### TASK:
Of the entries below, return exactly those lines that fall between the one containing "by decide, rfl⟩" and the one containing "theorem witness_FaultTable_ret : ∃", the two end lines included.
─── RECORDS SUPPLIED
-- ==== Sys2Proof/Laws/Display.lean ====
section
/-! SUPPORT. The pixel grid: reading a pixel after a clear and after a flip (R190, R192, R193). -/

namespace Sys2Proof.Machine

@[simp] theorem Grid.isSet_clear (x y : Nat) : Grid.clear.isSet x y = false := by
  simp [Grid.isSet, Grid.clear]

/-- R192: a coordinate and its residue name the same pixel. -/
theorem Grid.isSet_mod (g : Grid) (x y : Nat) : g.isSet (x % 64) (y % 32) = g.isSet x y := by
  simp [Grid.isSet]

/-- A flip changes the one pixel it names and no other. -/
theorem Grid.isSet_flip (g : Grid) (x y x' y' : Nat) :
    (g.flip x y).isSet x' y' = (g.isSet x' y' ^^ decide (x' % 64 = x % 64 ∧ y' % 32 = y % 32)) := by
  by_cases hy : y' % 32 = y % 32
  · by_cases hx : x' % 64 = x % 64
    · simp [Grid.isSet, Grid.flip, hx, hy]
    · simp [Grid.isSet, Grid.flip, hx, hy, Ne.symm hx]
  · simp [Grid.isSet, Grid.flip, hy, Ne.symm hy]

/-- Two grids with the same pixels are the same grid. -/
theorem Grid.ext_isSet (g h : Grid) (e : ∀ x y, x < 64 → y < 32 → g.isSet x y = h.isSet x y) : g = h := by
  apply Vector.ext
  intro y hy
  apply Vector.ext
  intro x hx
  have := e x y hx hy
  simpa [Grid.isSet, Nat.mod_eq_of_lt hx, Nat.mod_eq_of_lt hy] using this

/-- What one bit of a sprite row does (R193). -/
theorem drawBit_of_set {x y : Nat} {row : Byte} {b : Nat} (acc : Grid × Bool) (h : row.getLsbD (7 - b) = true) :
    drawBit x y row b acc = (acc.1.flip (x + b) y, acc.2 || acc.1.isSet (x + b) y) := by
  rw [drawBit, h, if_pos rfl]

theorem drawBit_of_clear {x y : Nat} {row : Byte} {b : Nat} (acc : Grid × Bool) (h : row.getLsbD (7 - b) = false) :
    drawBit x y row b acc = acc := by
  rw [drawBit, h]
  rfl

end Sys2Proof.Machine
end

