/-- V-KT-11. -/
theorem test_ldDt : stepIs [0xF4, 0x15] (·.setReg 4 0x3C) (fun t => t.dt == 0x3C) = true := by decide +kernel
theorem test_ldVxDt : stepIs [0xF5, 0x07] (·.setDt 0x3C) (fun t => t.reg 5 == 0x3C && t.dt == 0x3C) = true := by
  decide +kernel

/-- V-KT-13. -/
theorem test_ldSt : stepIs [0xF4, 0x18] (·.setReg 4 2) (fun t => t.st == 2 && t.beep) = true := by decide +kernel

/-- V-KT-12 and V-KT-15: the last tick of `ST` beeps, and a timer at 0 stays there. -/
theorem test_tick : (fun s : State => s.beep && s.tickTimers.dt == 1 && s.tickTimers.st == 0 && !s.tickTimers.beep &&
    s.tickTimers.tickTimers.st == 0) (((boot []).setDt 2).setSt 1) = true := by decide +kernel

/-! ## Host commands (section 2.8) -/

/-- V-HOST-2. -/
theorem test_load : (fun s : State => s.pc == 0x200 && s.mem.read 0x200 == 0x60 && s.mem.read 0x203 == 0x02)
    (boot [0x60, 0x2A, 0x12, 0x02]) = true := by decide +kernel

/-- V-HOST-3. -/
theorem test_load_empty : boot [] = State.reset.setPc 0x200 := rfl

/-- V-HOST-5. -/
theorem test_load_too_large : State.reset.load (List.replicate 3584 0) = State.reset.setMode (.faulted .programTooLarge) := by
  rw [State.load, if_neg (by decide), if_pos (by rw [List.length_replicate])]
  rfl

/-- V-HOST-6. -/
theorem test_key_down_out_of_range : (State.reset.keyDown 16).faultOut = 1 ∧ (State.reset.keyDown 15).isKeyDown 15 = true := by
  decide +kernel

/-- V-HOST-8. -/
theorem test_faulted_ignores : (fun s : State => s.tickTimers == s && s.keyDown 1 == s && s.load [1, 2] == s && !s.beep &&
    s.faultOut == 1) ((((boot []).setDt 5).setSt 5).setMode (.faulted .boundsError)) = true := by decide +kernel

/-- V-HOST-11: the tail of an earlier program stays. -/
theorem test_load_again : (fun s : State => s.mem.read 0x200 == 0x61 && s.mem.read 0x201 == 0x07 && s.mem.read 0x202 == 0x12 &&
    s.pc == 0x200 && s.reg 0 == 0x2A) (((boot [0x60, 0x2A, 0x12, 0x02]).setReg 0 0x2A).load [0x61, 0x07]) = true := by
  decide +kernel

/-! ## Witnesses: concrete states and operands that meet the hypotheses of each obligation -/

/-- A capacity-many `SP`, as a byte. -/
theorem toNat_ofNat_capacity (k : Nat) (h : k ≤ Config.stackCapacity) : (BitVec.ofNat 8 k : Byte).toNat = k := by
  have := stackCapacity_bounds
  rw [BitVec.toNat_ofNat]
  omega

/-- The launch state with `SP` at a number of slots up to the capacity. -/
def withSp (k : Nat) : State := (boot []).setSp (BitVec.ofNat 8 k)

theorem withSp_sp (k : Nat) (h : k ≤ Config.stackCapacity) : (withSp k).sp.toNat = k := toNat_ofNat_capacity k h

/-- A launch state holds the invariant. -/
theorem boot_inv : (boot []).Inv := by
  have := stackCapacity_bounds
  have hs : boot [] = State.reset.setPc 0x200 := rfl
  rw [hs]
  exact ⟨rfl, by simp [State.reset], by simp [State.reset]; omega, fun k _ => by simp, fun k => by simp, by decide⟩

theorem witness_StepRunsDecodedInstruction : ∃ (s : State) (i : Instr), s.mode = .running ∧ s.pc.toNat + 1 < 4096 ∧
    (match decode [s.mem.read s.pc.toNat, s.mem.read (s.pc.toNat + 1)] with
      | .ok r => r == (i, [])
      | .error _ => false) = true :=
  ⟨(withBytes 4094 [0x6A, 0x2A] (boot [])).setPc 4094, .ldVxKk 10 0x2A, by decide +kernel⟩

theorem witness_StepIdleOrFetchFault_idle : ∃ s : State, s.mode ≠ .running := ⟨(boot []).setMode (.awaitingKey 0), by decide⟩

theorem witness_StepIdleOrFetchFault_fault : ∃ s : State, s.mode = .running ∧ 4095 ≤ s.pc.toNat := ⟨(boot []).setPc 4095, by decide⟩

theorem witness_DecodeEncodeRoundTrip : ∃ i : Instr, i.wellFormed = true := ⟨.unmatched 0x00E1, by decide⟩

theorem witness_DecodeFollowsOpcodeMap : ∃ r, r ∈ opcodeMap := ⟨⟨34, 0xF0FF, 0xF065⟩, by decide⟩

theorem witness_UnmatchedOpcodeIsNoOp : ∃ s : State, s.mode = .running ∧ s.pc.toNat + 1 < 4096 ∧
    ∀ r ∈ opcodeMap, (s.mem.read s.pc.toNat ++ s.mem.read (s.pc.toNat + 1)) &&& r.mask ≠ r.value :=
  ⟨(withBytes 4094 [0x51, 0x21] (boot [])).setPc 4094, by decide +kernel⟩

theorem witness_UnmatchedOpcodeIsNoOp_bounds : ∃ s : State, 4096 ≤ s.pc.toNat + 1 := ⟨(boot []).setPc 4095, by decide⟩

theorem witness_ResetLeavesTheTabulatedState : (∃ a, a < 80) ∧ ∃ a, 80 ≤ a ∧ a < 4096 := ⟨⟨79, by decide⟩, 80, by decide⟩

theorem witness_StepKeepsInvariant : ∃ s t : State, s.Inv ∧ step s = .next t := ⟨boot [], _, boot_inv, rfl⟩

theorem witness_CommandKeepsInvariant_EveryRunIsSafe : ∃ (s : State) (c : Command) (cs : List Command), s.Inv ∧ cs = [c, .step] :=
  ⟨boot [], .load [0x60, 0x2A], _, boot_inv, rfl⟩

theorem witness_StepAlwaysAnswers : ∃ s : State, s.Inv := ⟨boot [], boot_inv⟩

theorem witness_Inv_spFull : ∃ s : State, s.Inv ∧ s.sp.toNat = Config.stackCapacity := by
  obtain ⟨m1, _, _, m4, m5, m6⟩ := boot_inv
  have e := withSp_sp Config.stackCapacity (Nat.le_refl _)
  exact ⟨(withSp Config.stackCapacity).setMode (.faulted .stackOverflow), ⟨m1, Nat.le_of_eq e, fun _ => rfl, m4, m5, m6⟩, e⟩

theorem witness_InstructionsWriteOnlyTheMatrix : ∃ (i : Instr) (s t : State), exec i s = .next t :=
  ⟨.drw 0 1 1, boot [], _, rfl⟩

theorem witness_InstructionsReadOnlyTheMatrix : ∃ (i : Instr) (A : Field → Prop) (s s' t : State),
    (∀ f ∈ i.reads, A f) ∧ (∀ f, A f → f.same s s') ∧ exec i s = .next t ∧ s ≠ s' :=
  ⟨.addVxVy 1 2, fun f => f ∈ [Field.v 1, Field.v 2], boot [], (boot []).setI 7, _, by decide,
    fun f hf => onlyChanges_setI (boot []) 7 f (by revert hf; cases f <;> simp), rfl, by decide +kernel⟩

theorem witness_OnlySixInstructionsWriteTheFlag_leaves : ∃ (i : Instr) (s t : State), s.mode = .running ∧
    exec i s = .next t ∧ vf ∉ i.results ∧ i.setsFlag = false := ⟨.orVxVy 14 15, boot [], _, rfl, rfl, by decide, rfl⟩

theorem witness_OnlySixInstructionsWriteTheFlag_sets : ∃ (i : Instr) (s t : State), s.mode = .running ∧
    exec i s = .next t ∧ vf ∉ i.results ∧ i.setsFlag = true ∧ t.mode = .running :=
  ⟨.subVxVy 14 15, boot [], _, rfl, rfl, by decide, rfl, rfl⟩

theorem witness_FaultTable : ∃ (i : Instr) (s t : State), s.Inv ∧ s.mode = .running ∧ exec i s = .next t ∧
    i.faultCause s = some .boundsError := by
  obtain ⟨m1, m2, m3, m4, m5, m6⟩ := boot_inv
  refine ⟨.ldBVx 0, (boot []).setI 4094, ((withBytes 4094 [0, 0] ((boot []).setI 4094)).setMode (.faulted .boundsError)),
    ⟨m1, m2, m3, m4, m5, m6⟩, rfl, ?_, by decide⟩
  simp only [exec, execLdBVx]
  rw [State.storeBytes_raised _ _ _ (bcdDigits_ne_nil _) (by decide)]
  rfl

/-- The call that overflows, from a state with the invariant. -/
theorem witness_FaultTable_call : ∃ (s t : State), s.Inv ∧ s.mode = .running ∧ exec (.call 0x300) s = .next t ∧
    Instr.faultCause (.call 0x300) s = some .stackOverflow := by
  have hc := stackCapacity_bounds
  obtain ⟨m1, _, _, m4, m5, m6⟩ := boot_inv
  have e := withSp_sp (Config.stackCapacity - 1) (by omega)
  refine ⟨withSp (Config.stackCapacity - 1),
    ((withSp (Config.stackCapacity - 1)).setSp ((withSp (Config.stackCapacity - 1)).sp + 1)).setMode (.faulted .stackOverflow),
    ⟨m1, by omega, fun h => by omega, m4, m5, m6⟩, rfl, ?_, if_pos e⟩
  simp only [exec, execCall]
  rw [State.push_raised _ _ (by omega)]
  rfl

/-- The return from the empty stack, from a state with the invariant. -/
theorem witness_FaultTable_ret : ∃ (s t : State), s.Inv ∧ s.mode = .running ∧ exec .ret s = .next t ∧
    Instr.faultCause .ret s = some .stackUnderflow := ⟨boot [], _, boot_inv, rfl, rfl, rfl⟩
──────
### RESPONSE AREA:
    exec i s = .next t ∧ vf ∉ i.results ∧ i.setsFlag = false := ⟨.orVxVy 14 15, boot [], _, rfl, rfl, by decide, rfl⟩

theorem witness_OnlySixInstructionsWriteTheFlag_sets : ∃ (i : Instr) (s t : State), s.mode = .running ∧
    exec i s = .next t ∧ vf ∉ i.results ∧ i.setsFlag = true ∧ t.mode = .running :=
  ⟨.subVxVy 14 15, boot [], _, rfl, rfl, by decide, rfl, rfl⟩

theorem witness_FaultTable : ∃ (i : Instr) (s t : State), s.Inv ∧ s.mode = .running ∧ exec i s = .next t ∧
    i.faultCause s = some .boundsError := by
  obtain ⟨m1, m2, m3, m4, m5, m6⟩ := boot_inv
  refine ⟨.ldBVx 0, (boot []).setI 4094, ((withBytes 4094 [0, 0] ((boot []).setI 4094)).setMode (.faulted .boundsError)),
    ⟨m1, m2, m3, m4, m5, m6⟩, rfl, ?_, by decide⟩
  simp only [exec, execLdBVx]
  rw [State.storeBytes_raised _ _ _ (bcdDigits_ne_nil _) (by decide)]
  rfl

/-- The call that overflows, from a state with the invariant. -/
theorem witness_FaultTable_call : ∃ (s t : State), s.Inv ∧ s.mode = .running ∧ exec (.call 0x300) s = .next t ∧
    Instr.faultCause (.call 0x300) s = some .stackOverflow := by
  have hc := stackCapacity_bounds
  obtain ⟨m1, _, _, m4, m5, m6⟩ := boot_inv
  have e := withSp_sp (Config.stackCapacity - 1) (by omega)
  refine ⟨withSp (Config.stackCapacity - 1),
    ((withSp (Config.stackCapacity - 1)).setSp ((withSp (Config.stackCapacity - 1)).sp + 1)).setMode (.faulted .stackOverflow),
    ⟨m1, by omega, fun h => by omega, m4, m5, m6⟩, rfl, ?_, if_pos e⟩
  simp only [exec, execCall]
  rw [State.push_raised _ _ (by omega)]
  rfl

/-- The return from the empty stack, from a state with the invariant. -/
theorem witness_FaultTable_ret : ∃ (s t : State), s.Inv ∧ s.mode = .running ∧ exec .ret s = .next t ∧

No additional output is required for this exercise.